Extract each line holding the word "device" from the entries.

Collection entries
((

-- ==== Sys2Proof/Syntax.lean ====
section
/-! DEFINITION. The one inductive of instructions and device steps: one constructor for each row of the opcode table (02_encoding R46-R50; 95_what_each_step_holds).
An encoded instruction carries its encoding's fields (R42-R44); a device step carries what names it: a core, a slot, the number of a packet in flight, a command, or the word written. -/

namespace Sys2Proof

/-- A 5-bit register field (02_encoding R40): 0-15 private, 16-31 shared. -/
abbrev Reg := BitVec 5

/-- A 4-bit register field of the compact form (R41). -/
abbrev KReg := BitVec 4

))

RESPONSE TO THE EXERCISE
/-! DEFINITION. The one inductive of instructions and device steps: one constructor for each row of the opcode table (02_encoding R46-R50; 95_what_each_step_holds).
An encoded instruction carries its encoding's fields (R42-R44); a device step carries what names it: a core, a slot, the number of a packet in flight, a command, or the word written. -/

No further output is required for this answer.